Match-fixing arrests and allegations continue

31.03.2010

By Steve Menary
The match-fixing plague dogging football has led to further arrests in China and Turkey and more allegations emerging in Italy and Switzerland in the last week alone.

In China, police arrested three football referees on suspicion of match fixing, including one who officiated at the 2002 World Cup in South Korea and Japan. Lu Jun refereed two World Cup finals matches and more than 200 Chinese league matches before retiring in 2005. According to Chinese media reports, Jun was detained for taking bribes along with fellow referees Huang Junjie, a nominee last year for the China Super League’s best referee, and Zhou Weixin, who retired in 2004 after being handed down an eight-game suspension for a suspect decision.

The arrests are another blow for the Chinese Football Association, which in January sacked general secretary Nan Yong after an investigation into match-fixing and illegal gambling. After taking over, his replacement Wei Di admitted that he was “shocked” at the state of Chinese football.

In Turkey, an anti-corruption probe that last week saw 46 arrests has led to the first set of charges and a former Turkish international is one of four people in the dock. Fatih Akyel, a defender with third-division Tepecikspor but formerly at Galatasaray and with 64 caps for Turkey, has been charged with fraud and membership of a criminal organization and jailed pending trial according to the Anatolia news agency.

Police have also charged Akyel’s Tepecikspor club-mate Ali Riza Guntekin, club chairman Temel Eyupoglu and the goalkeeper of second-division outfit Konyaspor Recep Ozturk but Anatolia had no further details of the charges.
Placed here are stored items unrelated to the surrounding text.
-- ==== Sys2Proof/Laws/PerInstr.lean ====
section
/-! SUPPORT. The family `FieldRoundTrip`, one lemma for each constructor: the decoder reads a well-formed instruction back from the
fields that the encoder writes for it (30_encoding.md R96, R97, R109). -/

/-- The fields that the encoder writes for a well-formed instruction match its row of the opcode table, in the position that the row
describes (30_encoding.md R110), and decode to it. -/
def Sys2Proof.Laws.FieldRoundTrip.Statement (i : Sys2Proof.Instr) : Prop :=
  i.WellFormed → Sys2Proof.decodeRow (Sys2Proof.encodeFields i).1 (Sys2Proof.encodeFields i).2 = .ok i

namespace Sys2Proof.Laws.FieldRoundTrip

section

set_option Elab.async false

theorem addKAlu (dst : Reg) (imm : Imm) : Statement (.addKAlu dst imm) := by
  intro h
  simp only [Instr.WellFormed, Instr.regs, Reg.Valid, List.forall_mem_cons, List.not_mem_nil, false_implies, implies_true, and_true] at h
  simp [encodeFields, decodeRow, decodeFields, decodeAlu, regImm, demand, noOff, Reg.ok, h]

theorem addXAlu (dst : Reg) (src : Reg) : Statement (.addXAlu dst src) := by
  intro h
  simp only [Instr.WellFormed, Instr.regs, Reg.Valid, List.forall_mem_cons, List.not_mem_nil, false_implies, implies_true, and_true] at h
  simp [encodeFields, decodeRow, decodeFields, decodeAlu, regReg, demand, noOff, Reg.ok, h]

theorem subKAlu (dst : Reg) (imm : Imm) : Statement (.subKAlu dst imm) := by
  intro h
  simp only [Instr.WellFormed, Instr.regs, Reg.Valid, List.forall_mem_cons, List.not_mem_nil, false_implies, implies_true, and_true] at h
  simp [encodeFields, decodeRow, decodeFields, decodeAlu, regImm, demand, noOff, Reg.ok, h]

theorem subXAlu (dst : Reg) (src : Reg) : Statement (.subXAlu dst src) := by
  intro h
  simp only [Instr.WellFormed, Instr.regs, Reg.Valid, List.forall_mem_cons, List.not_mem_nil, false_implies, implies_true, and_true] at h
  simp [encodeFields, decodeRow, decodeFields, decodeAlu, regReg, demand, noOff, Reg.ok, h]

theorem mulKAlu (dst : Reg) (imm : Imm) : Statement (.mulKAlu dst imm) := by
  intro h
  simp only [Instr.WellFormed, Instr.regs, Reg.Valid, List.forall_mem_cons, List.not_mem_nil, false_implies, implies_true, and_true] at h
  simp [encodeFields, decodeRow, decodeFields, decodeAlu, regImm, demand, noOff, Reg.ok, h]

theorem mulXAlu (dst : Reg) (src : Reg) : Statement (.mulXAlu dst src) := by
  intro h
  simp only [Instr.WellFormed, Instr.regs, Reg.Valid, List.forall_mem_cons, List.not_mem_nil, false_implies, implies_true, and_true] at h
  simp [encodeFields, decodeRow, decodeFields, decodeAlu, regReg, demand, noOff, Reg.ok, h]

theorem divKAlu (dst : Reg) (imm : Imm) : Statement (.divKAlu dst imm) := by
  intro h
  simp only [Instr.WellFormed, Instr.regs, Reg.Valid, List.forall_mem_cons, List.not_mem_nil, false_implies, implies_true, and_true] at h
  simp [encodeFields, decodeRow, decodeFields, decodeAlu, regImm, demand, Reg.ok, h]

theorem divXAlu (dst : Reg) (src : Reg) : Statement (.divXAlu dst src) := by
  intro h
  simp only [Instr.WellFormed, Instr.regs, Reg.Valid, List.forall_mem_cons, List.not_mem_nil, false_implies, implies_true, and_true] at h
  simp [encodeFields, decodeRow, decodeFields, decodeAlu, regReg, demand, Reg.ok, h]

theorem sdivKAlu (dst : Reg) (imm : Imm) : Statement (.sdivKAlu dst imm) := by
  intro h
  simp only [Instr.WellFormed, Instr.regs, Reg.Valid, List.forall_mem_cons, List.not_mem_nil, false_implies, implies_true, and_true] at h
  simp [encodeFields, decodeRow, decodeFields, decodeAlu, regImm, demand, Reg.ok, h]

theorem sdivXAlu (dst : Reg) (src : Reg) : Statement (.sdivXAlu dst src) := by
  intro h
  simp only [Instr.WellFormed, Instr.regs, Reg.Valid, List.forall_mem_cons, List.not_mem_nil, false_implies, implies_true, and_true] at h
  simp [encodeFields, decodeRow, decodeFields, decodeAlu, regReg, demand, Reg.ok, h]

theorem orKAlu (dst : Reg) (imm : Imm) : Statement (.orKAlu dst imm) := by
  intro h
  simp only [Instr.WellFormed, Instr.regs, Reg.Valid, List.forall_mem_cons, List.not_mem_nil, false_implies, implies_true, and_true] at h
  simp [encodeFields, decodeRow, decodeFields, decodeAlu, regImm, demand, noOff, Reg.ok, h]

theorem orXAlu (dst : Reg) (src : Reg) : Statement (.orXAlu dst src) := by
  intro h
  simp only [Instr.WellFormed, Instr.regs, Reg.Valid, List.forall_mem_cons, List.not_mem_nil, false_implies, implies_true, and_true] at h
  simp [encodeFields, decodeRow, decodeFields, decodeAlu, regReg, demand, noOff, Reg.ok, h]

theorem andKAlu (dst : Reg) (imm : Imm) : Statement (.andKAlu dst imm) := by
  intro h
  simp only [Instr.WellFormed, Instr.regs, Reg.Valid, List.forall_mem_cons, List.not_mem_nil, false_implies, implies_true, and_true] at h
  simp [encodeFields, decodeRow, decodeFields, decodeAlu, regImm, demand, noOff, Reg.ok, h]

theorem andXAlu (dst : Reg) (src : Reg) : Statement (.andXAlu dst src) := by
  intro h
  simp only [Instr.WellFormed, Instr.regs, Reg.Valid, List.forall_mem_cons, List.not_mem_nil, false_implies, implies_true, and_true] at h
  simp [encodeFields, decodeRow, decodeFields, decodeAlu, regReg, demand, noOff, Reg.ok, h]

theorem lshKAlu (dst : Reg) (imm : Imm) : Statement (.lshKAlu dst imm) := by
  intro h
  simp only [Instr.WellFormed, Instr.regs, Reg.Valid, List.forall_mem_cons, List.not_mem_nil, false_implies, implies_true, and_true] at h
  simp [encodeFields, decodeRow, decodeFields, decodeAlu, regImm, demand, noOff, Reg.ok, h]

theorem lshXAlu (dst : Reg) (src : Reg) : Statement (.lshXAlu dst src) := by
  intro h
  simp only [Instr.WellFormed, Instr.regs, Reg.Valid, List.forall_mem_cons, List.not_mem_nil, false_implies, implies_true, and_true] at h
  simp [encodeFields, decodeRow, decodeFields, decodeAlu, regReg, demand, noOff, Reg.ok, h]

theorem rshKAlu (dst : Reg) (imm : Imm) : Statement (.rshKAlu dst imm) := by
  intro h
  simp only [Instr.WellFormed, Instr.regs, Reg.Valid, List.forall_mem_cons, List.not_mem_nil, false_implies, implies_true, and_true] at h
  simp [encodeFields, decodeRow, decodeFields, decodeAlu, regImm, demand, noOff, Reg.ok, h]

theorem rshXAlu (dst : Reg) (src : Reg) : Statement (.rshXAlu dst src) := by
  intro h
  simp only [Instr.WellFormed, Instr.regs, Reg.Valid, List.forall_mem_cons, List.not_mem_nil, false_implies, implies_true, and_true] at h
  simp [encodeFields, decodeRow, decodeFields, decodeAlu, regReg, demand, noOff, Reg.ok, h]

theorem negKAlu (dst : Reg) : Statement (.negKAlu dst) := by
  intro h
  simp only [Instr.WellFormed, Instr.regs, Reg.Valid, List.forall_mem_cons, List.not_mem_nil, false_implies, implies_true, and_true] at h
  simp [encodeFields, decodeRow, decodeFields, decodeAlu, reg1, demand, noOff, Reg.ok, h]

theorem modKAlu (dst : Reg) (imm : Imm) : Statement (.modKAlu dst imm) := by
  intro h
  simp only [Instr.WellFormed, Instr.regs, Reg.Valid, List.forall_mem_cons, List.not_mem_nil, false_implies, implies_true, and_true] at h
  simp [encodeFields, decodeRow, decodeFields, decodeAlu, regImm, demand, Reg.ok, h]

theorem modXAlu (dst : Reg) (src : Reg) : Statement (.modXAlu dst src) := by
  intro h
  simp only [Instr.WellFormed, Instr.regs, Reg.Valid, List.forall_mem_cons, List.not_mem_nil, false_implies, implies_true, and_true] at h
  simp [encodeFields, decodeRow, decodeFields, decodeAlu, regReg, demand, Reg.ok, h]

theorem smodKAlu (dst : Reg) (imm : Imm) : Statement (.smodKAlu dst imm) := by
  intro h
  simp only [Instr.WellFormed, Instr.regs, Reg.Valid, List.forall_mem_cons, List.not_mem_nil, false_implies, implies_true, and_true] at h
  simp [encodeFields, decodeRow, decodeFields, decodeAlu, regImm, demand, Reg.ok, h]

theorem smodXAlu (dst : Reg) (src : Reg) : Statement (.smodXAlu dst src) := by
  intro h
  simp only [Instr.WellFormed, Instr.regs, Reg.Valid, List.forall_mem_cons, List.not_mem_nil, false_implies, implies_true, and_true] at h
  simp [encodeFields, decodeRow, decodeFields, decodeAlu, regReg, demand, Reg.ok, h]

theorem xorKAlu (dst : Reg) (imm : Imm) : Statement (.xorKAlu dst imm) := by
  intro h
  simp only [Instr.WellFormed, Instr.regs, Reg.Valid, List.forall_mem_cons, List.not_mem_nil, false_implies, implies_true, and_true] at h
  simp [encodeFields, decodeRow, decodeFields, decodeAlu, regImm, demand, noOff, Reg.ok, h]

theorem xorXAlu (dst : Reg) (src : Reg) : Statement (.xorXAlu dst src) := by
  intro h
  simp only [Instr.WellFormed, Instr.regs, Reg.Valid, List.forall_mem_cons, List.not_mem_nil, false_implies, implies_true, and_true] at h
  simp [encodeFields, decodeRow, decodeFields, decodeAlu, regReg, demand, noOff, Reg.ok, h]

theorem movKAlu (dst : Reg) (imm : Imm) : Statement (.movKAlu dst imm) := by
  intro h
  simp only [Instr.WellFormed, Instr.regs, Reg.Valid, List.forall_mem_cons, List.not_mem_nil, false_implies, implies_true, and_true] at h
  simp [encodeFields, decodeRow, decodeFields, decodeAlu, regImm, demand, noOff, Reg.ok, h]

theorem movXAlu (dst : Reg) (src : Reg) : Statement (.movXAlu dst src) := by
  intro h
  simp only [Instr.WellFormed, Instr.regs, Reg.Valid, List.forall_mem_cons, List.not_mem_nil, false_implies, implies_true, and_true] at h
  simp [encodeFields, decodeRow, decodeFields, decodeAlu, regReg, demand, Reg.ok, h]

theorem movsx8XAlu (dst : Reg) (src : Reg) : Statement (.movsx8XAlu dst src) := by
  intro h
  simp only [Instr.WellFormed, Instr.regs, Reg.Valid, List.forall_mem_cons, List.not_mem_nil, false_implies, implies_true, and_true] at h
  simp [encodeFields, decodeRow, decodeFields, decodeAlu, regReg, demand, Reg.ok, h]

theorem movsx16XAlu (dst : Reg) (src : Reg) : Statement (.movsx16XAlu dst src) := by
  intro h
  simp only [Instr.WellFormed, Instr.regs, Reg.Valid, List.forall_mem_cons, List.not_mem_nil, false_implies, implies_true, and_true] at h
  simp [encodeFields, decodeRow, decodeFields, decodeAlu, regReg, demand, Reg.ok, h]

theorem arshKAlu (dst : Reg) (imm : Imm) : Statement (.arshKAlu dst imm) := by
  intro h
  simp only [Instr.WellFormed, Instr.regs, Reg.Valid, List.forall_mem_cons, List.not_mem_nil, false_implies, implies_true, and_true] at h
  simp [encodeFields, decodeRow, decodeFields, decodeAlu, regImm, demand, noOff, Reg.ok, h]

theorem arshXAlu (dst : Reg) (src : Reg) : Statement (.arshXAlu dst src) := by
  intro h
  simp only [Instr.WellFormed, Instr.regs, Reg.Valid, List.forall_mem_cons, List.not_mem_nil, false_implies, implies_true, and_true] at h
  simp [encodeFields, decodeRow, decodeFields, decodeAlu, regReg, demand, noOff, Reg.ok, h]

theorem addKAlu64 (dst : Reg) (imm : Imm) : Statement (.addKAlu64 dst imm) := by
  intro h
  simp only [Instr.WellFormed, Instr.regs, Reg.Valid, List.forall_mem_cons, List.not_mem_nil, false_implies, implies_true, and_true] at h
  simp [encodeFields, decodeRow, decodeFields, decodeAlu64, regImm, demand, noOff, Reg.ok, h]

theorem addXAlu64 (dst : Reg) (src : Reg) : Statement (.addXAlu64 dst src) := by
  intro h
  simp only [Instr.WellFormed, Instr.regs, Reg.Valid, List.forall_mem_cons, List.not_mem_nil, false_implies, implies_true, and_true] at h
  simp [encodeFields, decodeRow, decodeFields, decodeAlu64, regReg, demand, noOff, Reg.ok, h]

theorem subKAlu64 (dst : Reg) (imm : Imm) : Statement (.subKAlu64 dst imm) := by
  intro h
  simp only [Instr.WellFormed, Instr.regs, Reg.Valid, List.forall_mem_cons, List.not_mem_nil, false_implies, implies_true, and_true] at h
  simp [encodeFields, decodeRow, decodeFields, decodeAlu64, regImm, demand, noOff, Reg.ok, h]

theorem subXAlu64 (dst : Reg) (src : Reg) : Statement (.subXAlu64 dst src) := by
  intro h
  simp only [Instr.WellFormed, Instr.regs, Reg.Valid, List.forall_mem_cons, List.not_mem_nil, false_implies, implies_true, and_true] at h
  simp [encodeFields, decodeRow, decodeFields, decodeAlu64, regReg, demand, noOff, Reg.ok, h]

theorem mulKAlu64 (dst : Reg) (imm : Imm) : Statement (.mulKAlu64 dst imm) := by
  intro h
  simp only [Instr.WellFormed, Instr.regs, Reg.Valid, List.forall_mem_cons, List.not_mem_nil, false_implies, implies_true, and_true] at h
  simp [encodeFields, decodeRow, decodeFields, decodeAlu64, regImm, demand, noOff, Reg.ok, h]

theorem mulXAlu64 (dst : Reg) (src : Reg) : Statement (.mulXAlu64 dst src) := by
  intro h
  simp only [Instr.WellFormed, Instr.regs, Reg.Valid, List.forall_mem_cons, List.not_mem_nil, false_implies, implies_true, and_true] at h
  simp [encodeFields, decodeRow, decodeFields, decodeAlu64, regReg, demand, noOff, Reg.ok, h]

theorem divKAlu64 (dst : Reg) (imm : Imm) : Statement (.divKAlu64 dst imm) := by
  intro h
  simp only [Instr.WellFormed, Instr.regs, Reg.Valid, List.forall_mem_cons, List.not_mem_nil, false_implies, implies_true, and_true] at h
  simp [encodeFields, decodeRow, decodeFields, decodeAlu64, regImm, demand, Reg.ok, h]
In Italy, UEFA are studying ‘unusual betting’ on four recent matches, including one Serie A fixture last week between Chievo and Catania that led to bookmakers suspending bets after more than £2 million was gambled on a draw and hundreds of thousands of pounds on a 1-1 result. This was the final result but only secured by a suspect penalty decision.

That match and three others in Serie B are being investigated by UEFA but this probe is not, according to UK newspaper The Independent, separate to an ongoing investigation into a Croatia-based match-fixing ring that operated across Europe and led to the arrests in Turkey.

“It’s true, we’re looking at four games in Italy,” a ‘senior investigative source’ was quoted as telling The Independent. “Chievo-Catania is in a situation [of severity] on its own. We have never seen volumes like this before. It needs explaining.”

In Switzerland, allegations of match-fixing have been leveled at Geoffroy Serey Die, a midfielder from Ivory Coast, who plays for FC Sion after the club’s president Christian Constantin heard of large sums being gambled on a match with Grasshoppers on March 17.

“In the autumn, Serey suddenly turned up for training in a brand new Porsche Cayenne,” Constantin told Blick magazine in an interview translated by The Observer newspaper. “I asked him to explain where he had got the money from. He shrugged and said his manager had paid for it. The whole time, Serey has moaned that his wages are barely enough and that he has to send a lot of money back to his family in the Ivory Coast. And then he turns up in a car which can’t have cost less than 80,000 Swiss francs.”

In the Grasshoppers fixture, Serey was sent off for shoving an opponent in the face. The Ivorian denies he was approached by anyone to cheat.